#### Description of the task
From the listing below, pull out the lines that hold "kind".

START Excerpted records

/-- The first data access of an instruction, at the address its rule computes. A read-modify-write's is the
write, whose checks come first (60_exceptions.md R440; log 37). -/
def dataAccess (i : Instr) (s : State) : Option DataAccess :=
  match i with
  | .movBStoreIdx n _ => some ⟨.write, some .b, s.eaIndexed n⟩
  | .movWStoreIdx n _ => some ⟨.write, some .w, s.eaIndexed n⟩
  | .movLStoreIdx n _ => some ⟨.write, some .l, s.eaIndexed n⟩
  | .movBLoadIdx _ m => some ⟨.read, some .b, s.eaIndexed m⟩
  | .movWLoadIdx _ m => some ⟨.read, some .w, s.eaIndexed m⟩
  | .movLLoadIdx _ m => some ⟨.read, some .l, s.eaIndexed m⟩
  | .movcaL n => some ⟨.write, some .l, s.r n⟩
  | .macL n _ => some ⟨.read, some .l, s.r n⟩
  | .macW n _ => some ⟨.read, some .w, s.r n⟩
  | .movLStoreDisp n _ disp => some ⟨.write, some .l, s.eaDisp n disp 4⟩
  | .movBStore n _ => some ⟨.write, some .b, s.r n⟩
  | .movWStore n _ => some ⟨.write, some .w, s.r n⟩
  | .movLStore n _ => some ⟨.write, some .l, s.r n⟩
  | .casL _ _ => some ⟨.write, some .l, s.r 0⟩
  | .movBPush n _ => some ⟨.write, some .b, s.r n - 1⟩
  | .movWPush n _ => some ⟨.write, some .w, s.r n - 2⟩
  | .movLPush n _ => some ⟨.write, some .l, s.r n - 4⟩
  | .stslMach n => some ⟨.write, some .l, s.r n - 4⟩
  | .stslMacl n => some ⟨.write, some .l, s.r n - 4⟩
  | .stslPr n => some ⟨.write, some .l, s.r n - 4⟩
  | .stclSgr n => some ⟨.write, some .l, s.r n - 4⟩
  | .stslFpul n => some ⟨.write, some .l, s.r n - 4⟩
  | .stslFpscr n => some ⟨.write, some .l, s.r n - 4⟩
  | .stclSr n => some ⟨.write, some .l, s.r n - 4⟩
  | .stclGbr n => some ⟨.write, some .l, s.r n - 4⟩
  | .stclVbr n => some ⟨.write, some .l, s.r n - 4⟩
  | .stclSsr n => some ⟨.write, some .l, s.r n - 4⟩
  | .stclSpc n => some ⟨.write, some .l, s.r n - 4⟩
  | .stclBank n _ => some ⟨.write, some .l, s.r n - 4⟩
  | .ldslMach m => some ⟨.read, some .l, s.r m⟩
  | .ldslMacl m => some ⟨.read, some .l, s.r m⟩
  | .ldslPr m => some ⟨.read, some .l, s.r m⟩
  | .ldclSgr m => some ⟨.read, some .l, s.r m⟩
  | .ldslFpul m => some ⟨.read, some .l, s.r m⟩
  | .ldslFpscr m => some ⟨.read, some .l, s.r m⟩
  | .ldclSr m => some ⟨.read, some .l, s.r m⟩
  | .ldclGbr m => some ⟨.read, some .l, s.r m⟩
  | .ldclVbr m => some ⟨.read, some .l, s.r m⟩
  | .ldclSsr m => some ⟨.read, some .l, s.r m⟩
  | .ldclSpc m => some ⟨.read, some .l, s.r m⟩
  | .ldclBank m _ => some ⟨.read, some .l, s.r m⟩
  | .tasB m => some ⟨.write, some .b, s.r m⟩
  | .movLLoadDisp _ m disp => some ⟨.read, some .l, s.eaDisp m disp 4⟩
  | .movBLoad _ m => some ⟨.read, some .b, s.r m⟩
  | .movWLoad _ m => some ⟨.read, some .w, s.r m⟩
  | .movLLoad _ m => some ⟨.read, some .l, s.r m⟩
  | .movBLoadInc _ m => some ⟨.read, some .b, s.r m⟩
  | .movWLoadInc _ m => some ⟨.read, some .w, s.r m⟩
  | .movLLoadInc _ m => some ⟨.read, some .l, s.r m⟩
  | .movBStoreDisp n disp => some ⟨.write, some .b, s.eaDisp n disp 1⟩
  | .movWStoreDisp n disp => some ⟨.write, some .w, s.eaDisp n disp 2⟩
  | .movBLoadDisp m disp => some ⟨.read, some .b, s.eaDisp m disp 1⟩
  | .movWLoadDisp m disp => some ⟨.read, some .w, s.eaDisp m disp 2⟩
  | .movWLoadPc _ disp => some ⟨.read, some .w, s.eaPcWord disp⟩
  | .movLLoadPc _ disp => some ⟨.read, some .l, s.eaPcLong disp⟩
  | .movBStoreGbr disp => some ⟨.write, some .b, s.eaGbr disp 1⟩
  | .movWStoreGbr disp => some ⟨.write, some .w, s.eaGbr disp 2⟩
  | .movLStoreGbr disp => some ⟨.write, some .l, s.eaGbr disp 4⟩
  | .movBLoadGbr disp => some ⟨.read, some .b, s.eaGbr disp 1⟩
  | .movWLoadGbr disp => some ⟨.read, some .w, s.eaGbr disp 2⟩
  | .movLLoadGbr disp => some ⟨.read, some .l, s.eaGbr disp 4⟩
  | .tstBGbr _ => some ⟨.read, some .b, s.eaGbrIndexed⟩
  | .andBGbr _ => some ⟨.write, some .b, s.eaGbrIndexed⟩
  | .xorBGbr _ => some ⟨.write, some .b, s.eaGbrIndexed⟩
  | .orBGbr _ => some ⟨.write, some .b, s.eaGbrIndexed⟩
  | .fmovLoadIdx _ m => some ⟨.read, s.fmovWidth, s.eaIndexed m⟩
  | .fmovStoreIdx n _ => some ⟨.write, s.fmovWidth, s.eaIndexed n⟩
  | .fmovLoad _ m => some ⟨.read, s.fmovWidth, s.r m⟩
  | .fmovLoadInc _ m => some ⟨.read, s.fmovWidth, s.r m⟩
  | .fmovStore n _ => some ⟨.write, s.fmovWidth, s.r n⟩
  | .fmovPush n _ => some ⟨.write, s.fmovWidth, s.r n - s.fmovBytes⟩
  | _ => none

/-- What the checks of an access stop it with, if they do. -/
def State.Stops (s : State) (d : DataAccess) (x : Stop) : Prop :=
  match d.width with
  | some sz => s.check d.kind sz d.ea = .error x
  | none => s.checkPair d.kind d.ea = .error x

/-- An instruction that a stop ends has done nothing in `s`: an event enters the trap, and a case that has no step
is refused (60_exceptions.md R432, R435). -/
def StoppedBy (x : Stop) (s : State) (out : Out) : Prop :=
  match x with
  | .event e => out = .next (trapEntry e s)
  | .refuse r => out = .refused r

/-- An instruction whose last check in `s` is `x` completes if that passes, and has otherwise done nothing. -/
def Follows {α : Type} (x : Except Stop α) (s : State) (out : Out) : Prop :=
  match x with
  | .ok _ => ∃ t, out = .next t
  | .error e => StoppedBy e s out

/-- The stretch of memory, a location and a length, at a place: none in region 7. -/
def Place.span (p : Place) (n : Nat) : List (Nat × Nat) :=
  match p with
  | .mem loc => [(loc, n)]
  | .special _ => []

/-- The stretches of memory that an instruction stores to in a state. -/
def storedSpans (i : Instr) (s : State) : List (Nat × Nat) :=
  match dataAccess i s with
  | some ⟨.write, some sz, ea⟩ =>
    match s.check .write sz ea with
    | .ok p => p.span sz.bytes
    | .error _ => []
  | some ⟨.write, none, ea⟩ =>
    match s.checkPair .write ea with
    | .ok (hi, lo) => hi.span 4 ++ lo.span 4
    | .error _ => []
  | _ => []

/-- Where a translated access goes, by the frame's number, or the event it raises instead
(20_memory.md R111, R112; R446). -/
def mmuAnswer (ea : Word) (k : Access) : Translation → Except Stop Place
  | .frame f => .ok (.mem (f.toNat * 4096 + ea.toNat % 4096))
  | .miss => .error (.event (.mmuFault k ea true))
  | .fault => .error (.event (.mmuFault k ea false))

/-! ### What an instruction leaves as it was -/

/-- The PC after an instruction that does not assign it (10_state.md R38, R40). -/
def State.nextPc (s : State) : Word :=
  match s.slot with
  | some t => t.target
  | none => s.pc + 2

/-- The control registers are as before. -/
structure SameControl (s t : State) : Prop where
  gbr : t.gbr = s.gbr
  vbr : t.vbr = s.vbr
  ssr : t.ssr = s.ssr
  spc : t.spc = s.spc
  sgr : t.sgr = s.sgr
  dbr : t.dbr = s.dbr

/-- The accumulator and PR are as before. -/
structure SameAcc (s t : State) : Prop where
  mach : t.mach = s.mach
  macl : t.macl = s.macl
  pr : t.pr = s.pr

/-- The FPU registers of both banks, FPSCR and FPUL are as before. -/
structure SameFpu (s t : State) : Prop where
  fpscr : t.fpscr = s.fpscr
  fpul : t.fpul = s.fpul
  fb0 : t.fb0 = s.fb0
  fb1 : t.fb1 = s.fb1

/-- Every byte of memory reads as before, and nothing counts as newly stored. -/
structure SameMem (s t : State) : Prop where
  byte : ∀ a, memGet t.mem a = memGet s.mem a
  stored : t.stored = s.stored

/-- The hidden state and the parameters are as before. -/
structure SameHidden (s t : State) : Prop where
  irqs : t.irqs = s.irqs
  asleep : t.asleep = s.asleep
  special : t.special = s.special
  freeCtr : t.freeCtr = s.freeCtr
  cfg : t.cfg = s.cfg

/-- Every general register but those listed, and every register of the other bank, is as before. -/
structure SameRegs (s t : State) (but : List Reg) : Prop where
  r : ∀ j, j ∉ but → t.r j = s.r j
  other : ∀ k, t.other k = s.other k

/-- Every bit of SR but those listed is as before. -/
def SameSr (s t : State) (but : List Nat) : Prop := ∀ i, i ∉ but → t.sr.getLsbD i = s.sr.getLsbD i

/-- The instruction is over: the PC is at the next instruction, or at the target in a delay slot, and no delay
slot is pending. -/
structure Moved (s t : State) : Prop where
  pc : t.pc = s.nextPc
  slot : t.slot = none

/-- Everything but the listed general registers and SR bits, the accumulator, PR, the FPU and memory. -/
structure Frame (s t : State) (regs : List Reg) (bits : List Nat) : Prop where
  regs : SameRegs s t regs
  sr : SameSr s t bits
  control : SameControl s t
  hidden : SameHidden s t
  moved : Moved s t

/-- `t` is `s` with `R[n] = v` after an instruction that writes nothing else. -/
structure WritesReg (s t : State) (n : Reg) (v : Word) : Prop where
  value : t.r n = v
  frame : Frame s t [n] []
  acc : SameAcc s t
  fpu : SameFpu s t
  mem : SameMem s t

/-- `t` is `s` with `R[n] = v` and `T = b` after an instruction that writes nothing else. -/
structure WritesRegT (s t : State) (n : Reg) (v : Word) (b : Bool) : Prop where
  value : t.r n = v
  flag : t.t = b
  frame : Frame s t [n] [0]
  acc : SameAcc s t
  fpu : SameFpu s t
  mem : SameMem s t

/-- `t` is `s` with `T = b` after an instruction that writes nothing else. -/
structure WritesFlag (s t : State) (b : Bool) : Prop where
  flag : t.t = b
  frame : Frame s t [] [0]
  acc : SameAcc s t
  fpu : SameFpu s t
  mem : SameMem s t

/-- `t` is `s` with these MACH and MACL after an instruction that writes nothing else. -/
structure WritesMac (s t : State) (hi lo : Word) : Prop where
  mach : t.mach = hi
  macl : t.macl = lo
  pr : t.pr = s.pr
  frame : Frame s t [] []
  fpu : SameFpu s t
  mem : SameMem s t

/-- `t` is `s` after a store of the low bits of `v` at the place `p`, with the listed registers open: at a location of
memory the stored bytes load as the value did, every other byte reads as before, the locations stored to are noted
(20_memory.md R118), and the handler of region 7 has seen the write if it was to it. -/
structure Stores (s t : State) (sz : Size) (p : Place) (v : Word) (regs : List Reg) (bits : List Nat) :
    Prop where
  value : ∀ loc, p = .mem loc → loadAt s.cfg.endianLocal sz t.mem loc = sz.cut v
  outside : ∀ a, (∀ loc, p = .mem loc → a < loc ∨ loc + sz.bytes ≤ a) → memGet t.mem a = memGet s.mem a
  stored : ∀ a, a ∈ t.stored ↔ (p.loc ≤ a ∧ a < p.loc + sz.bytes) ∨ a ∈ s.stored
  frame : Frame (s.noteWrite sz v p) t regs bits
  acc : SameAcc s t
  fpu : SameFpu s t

END Excerpted records
START Excerpted records

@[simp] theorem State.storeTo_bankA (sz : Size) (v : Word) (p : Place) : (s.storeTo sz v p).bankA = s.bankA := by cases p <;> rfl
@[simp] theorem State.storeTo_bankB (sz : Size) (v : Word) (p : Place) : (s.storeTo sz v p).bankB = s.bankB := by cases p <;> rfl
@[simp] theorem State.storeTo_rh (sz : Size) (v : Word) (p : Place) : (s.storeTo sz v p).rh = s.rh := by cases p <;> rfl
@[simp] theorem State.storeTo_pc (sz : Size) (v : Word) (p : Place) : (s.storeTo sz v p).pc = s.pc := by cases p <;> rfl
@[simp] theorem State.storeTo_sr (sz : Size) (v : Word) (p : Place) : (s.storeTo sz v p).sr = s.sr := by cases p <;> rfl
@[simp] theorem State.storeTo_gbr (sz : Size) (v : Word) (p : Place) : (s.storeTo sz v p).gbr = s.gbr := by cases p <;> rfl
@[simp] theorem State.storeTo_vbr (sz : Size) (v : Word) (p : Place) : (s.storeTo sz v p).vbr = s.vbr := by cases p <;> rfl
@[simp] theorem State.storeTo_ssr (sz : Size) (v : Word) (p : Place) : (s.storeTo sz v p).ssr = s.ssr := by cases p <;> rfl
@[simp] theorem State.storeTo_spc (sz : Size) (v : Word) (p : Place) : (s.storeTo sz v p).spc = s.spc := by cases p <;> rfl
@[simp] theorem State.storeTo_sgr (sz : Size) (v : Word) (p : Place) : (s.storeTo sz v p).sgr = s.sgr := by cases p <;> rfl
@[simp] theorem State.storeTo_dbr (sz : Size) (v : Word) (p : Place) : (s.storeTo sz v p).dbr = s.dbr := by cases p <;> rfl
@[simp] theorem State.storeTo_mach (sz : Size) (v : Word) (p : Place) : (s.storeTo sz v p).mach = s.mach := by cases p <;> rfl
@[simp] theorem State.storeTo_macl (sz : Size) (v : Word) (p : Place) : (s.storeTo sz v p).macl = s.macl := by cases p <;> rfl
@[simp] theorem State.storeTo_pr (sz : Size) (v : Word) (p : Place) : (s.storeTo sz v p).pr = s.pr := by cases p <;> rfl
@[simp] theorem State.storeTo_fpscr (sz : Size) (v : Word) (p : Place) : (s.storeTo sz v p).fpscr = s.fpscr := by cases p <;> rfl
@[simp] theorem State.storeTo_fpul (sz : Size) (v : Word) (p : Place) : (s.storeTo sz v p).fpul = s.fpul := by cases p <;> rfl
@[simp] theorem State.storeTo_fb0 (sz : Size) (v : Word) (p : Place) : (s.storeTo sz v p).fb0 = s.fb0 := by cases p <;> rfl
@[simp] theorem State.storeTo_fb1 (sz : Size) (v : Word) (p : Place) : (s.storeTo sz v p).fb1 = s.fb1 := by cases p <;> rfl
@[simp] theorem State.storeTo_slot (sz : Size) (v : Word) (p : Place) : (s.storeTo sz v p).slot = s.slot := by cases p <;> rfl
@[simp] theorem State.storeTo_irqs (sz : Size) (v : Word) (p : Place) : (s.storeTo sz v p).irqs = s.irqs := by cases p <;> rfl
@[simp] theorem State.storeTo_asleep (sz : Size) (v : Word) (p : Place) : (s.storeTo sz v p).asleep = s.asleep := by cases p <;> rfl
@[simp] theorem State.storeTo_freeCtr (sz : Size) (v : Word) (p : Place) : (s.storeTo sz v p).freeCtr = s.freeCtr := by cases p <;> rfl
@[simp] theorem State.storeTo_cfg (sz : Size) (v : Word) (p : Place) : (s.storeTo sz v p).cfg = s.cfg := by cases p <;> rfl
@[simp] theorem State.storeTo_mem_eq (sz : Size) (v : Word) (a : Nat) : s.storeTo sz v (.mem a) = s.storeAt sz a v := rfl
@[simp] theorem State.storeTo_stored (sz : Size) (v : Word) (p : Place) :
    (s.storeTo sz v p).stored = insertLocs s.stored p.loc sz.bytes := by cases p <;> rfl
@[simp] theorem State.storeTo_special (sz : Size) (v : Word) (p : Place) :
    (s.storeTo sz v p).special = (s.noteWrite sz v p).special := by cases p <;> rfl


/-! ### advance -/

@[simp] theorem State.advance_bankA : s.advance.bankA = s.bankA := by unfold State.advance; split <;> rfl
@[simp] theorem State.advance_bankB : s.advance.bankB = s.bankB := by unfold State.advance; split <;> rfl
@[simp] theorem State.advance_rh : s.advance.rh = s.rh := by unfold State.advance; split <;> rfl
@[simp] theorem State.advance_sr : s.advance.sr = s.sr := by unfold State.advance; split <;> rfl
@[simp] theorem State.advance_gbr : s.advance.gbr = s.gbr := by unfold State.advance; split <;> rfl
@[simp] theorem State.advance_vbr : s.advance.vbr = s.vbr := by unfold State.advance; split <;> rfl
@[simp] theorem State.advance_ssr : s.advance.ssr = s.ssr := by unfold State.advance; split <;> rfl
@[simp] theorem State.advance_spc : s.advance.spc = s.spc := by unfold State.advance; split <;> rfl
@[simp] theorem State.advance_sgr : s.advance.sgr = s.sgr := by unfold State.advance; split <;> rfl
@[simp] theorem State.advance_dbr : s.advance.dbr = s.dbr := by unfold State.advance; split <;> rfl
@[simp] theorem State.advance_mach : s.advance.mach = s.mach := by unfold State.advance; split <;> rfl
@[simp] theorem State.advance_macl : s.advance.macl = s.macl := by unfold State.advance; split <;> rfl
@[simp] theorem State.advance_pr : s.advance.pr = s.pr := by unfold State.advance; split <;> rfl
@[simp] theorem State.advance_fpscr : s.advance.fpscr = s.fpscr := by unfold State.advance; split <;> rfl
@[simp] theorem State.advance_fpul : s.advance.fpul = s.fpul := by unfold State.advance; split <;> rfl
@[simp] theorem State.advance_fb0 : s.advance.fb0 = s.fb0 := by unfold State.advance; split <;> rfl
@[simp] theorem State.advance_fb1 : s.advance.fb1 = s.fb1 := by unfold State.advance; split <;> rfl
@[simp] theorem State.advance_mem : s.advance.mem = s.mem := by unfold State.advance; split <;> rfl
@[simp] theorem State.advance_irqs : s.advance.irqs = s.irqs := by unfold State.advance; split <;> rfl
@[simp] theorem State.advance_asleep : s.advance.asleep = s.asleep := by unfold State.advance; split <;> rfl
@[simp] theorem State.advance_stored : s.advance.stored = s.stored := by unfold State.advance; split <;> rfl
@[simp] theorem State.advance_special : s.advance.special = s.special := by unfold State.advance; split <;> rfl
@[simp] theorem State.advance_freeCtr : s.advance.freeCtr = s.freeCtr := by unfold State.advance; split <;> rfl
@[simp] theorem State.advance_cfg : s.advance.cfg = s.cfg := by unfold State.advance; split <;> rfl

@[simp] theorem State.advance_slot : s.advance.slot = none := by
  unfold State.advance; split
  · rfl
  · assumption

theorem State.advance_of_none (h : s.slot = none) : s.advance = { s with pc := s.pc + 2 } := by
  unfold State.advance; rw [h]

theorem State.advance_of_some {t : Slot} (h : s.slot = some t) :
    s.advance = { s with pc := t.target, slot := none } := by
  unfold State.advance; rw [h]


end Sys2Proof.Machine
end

END Excerpted records

#### Output
  | some sz => s.check d.kind sz d.ea = .error x
  | none => s.checkPair d.kind d.ea = .error x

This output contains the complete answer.